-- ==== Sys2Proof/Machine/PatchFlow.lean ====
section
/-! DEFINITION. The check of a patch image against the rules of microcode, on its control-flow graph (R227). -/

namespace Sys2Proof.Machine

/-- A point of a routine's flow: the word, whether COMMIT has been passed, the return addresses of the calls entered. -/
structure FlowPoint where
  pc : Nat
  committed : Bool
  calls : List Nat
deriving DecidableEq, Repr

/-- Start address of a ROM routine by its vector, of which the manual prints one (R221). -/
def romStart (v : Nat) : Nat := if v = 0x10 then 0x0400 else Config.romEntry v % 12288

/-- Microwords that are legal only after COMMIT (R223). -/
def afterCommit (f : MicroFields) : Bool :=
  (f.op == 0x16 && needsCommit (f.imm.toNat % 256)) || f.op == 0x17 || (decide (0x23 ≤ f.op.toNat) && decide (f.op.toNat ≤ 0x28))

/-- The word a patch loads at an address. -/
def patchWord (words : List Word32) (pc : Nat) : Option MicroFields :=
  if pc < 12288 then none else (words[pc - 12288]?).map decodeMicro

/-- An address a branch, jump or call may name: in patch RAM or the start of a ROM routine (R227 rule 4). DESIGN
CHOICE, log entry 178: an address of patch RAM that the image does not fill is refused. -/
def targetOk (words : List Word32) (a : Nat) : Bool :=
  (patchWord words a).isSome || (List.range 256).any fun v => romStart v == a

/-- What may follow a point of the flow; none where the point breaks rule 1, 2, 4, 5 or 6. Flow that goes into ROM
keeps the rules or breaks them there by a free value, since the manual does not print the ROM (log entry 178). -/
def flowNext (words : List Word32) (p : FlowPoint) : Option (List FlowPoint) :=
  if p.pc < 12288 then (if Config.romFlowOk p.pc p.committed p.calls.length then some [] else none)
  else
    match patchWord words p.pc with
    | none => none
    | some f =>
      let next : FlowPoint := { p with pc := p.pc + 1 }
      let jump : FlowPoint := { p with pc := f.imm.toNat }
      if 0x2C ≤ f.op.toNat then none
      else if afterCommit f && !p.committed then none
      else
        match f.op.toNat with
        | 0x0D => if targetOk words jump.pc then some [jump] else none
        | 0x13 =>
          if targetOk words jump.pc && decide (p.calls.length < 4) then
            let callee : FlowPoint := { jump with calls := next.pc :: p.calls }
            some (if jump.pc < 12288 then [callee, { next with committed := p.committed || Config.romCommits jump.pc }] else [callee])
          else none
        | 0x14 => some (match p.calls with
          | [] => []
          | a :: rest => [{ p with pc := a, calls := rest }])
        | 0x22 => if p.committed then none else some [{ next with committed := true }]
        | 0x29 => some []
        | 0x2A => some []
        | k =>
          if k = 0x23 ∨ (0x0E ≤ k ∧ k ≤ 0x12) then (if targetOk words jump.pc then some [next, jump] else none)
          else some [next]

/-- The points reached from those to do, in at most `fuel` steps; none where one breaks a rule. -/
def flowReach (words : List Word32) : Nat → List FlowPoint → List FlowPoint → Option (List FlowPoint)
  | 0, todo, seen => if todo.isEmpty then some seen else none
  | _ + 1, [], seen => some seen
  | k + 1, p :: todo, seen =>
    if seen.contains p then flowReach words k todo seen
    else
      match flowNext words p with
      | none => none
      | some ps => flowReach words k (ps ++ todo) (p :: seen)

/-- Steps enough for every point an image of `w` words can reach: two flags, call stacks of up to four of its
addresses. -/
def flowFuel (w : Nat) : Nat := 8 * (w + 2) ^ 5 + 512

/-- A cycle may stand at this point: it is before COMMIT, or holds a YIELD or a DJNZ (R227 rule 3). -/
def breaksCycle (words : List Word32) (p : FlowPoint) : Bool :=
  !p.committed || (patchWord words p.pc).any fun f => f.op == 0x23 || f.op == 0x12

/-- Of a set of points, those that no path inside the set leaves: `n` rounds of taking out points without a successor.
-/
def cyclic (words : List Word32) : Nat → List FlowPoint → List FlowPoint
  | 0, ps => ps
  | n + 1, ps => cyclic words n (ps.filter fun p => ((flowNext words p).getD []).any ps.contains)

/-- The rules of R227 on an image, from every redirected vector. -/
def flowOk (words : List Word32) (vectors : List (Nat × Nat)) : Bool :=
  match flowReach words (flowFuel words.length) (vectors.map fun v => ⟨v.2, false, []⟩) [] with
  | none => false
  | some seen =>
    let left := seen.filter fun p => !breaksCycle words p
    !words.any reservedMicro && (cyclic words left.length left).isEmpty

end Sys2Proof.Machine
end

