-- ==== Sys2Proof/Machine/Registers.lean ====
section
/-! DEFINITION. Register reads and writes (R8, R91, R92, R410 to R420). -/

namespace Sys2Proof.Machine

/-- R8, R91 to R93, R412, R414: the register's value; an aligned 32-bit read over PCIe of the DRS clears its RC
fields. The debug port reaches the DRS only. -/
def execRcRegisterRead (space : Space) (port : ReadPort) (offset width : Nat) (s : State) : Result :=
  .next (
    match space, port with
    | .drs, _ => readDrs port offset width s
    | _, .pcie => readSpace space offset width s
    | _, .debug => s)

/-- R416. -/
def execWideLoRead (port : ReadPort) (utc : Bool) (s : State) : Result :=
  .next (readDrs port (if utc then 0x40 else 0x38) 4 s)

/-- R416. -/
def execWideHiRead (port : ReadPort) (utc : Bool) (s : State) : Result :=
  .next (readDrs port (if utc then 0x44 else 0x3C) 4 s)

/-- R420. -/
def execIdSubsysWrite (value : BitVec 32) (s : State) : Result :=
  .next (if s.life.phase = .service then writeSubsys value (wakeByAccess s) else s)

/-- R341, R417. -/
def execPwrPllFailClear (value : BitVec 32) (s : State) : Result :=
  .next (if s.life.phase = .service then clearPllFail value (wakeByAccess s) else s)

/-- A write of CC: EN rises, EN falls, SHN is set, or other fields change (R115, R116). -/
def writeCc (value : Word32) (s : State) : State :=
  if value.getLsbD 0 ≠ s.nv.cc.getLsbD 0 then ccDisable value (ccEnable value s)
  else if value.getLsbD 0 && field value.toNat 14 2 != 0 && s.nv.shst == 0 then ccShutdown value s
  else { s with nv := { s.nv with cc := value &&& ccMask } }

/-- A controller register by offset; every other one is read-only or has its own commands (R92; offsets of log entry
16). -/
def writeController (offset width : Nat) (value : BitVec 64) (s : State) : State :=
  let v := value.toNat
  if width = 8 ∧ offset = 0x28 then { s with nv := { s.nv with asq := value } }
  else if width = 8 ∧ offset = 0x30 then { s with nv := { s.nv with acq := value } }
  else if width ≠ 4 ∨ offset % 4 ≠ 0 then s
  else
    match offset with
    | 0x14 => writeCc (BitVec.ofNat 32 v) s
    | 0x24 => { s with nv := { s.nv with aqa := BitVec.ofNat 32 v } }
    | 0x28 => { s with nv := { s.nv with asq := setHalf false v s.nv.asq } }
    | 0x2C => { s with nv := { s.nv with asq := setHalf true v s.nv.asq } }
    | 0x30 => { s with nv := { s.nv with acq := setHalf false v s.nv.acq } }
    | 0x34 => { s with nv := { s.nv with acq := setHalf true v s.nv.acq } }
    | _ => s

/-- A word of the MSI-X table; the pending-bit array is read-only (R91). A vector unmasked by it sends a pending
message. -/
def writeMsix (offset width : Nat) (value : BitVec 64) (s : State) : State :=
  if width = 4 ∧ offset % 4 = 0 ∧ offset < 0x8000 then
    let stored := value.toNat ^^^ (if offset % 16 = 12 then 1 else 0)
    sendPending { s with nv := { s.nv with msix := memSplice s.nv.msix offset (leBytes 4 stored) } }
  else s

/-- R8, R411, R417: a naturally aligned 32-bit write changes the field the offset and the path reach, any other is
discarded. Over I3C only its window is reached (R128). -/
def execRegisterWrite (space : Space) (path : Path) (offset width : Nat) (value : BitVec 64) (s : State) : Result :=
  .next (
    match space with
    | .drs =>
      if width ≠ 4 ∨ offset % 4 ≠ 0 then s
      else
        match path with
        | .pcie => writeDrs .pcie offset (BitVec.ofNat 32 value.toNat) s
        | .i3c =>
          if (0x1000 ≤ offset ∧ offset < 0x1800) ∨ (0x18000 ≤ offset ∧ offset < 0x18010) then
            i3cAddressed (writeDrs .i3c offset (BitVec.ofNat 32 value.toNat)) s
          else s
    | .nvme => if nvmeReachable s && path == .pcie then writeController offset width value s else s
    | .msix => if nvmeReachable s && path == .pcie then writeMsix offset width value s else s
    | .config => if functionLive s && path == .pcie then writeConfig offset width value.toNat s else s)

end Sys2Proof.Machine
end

──────────────────────────────

◆ **Problem requirements**
Set down the lines above exactly as written. Begin at the line containing "writeController offset width value s else s" and stop after the last line.

◆ **Answer area**
    | .nvme => if nvmeReachable s && path == .pcie then writeController offset width value s else s
    | .msix => if nvmeReachable s && path == .pcie then writeMsix offset width value s else s
    | .config => if functionLive s && path == .pcie then writeConfig offset width value.toNat s else s)

end Sys2Proof.Machine
end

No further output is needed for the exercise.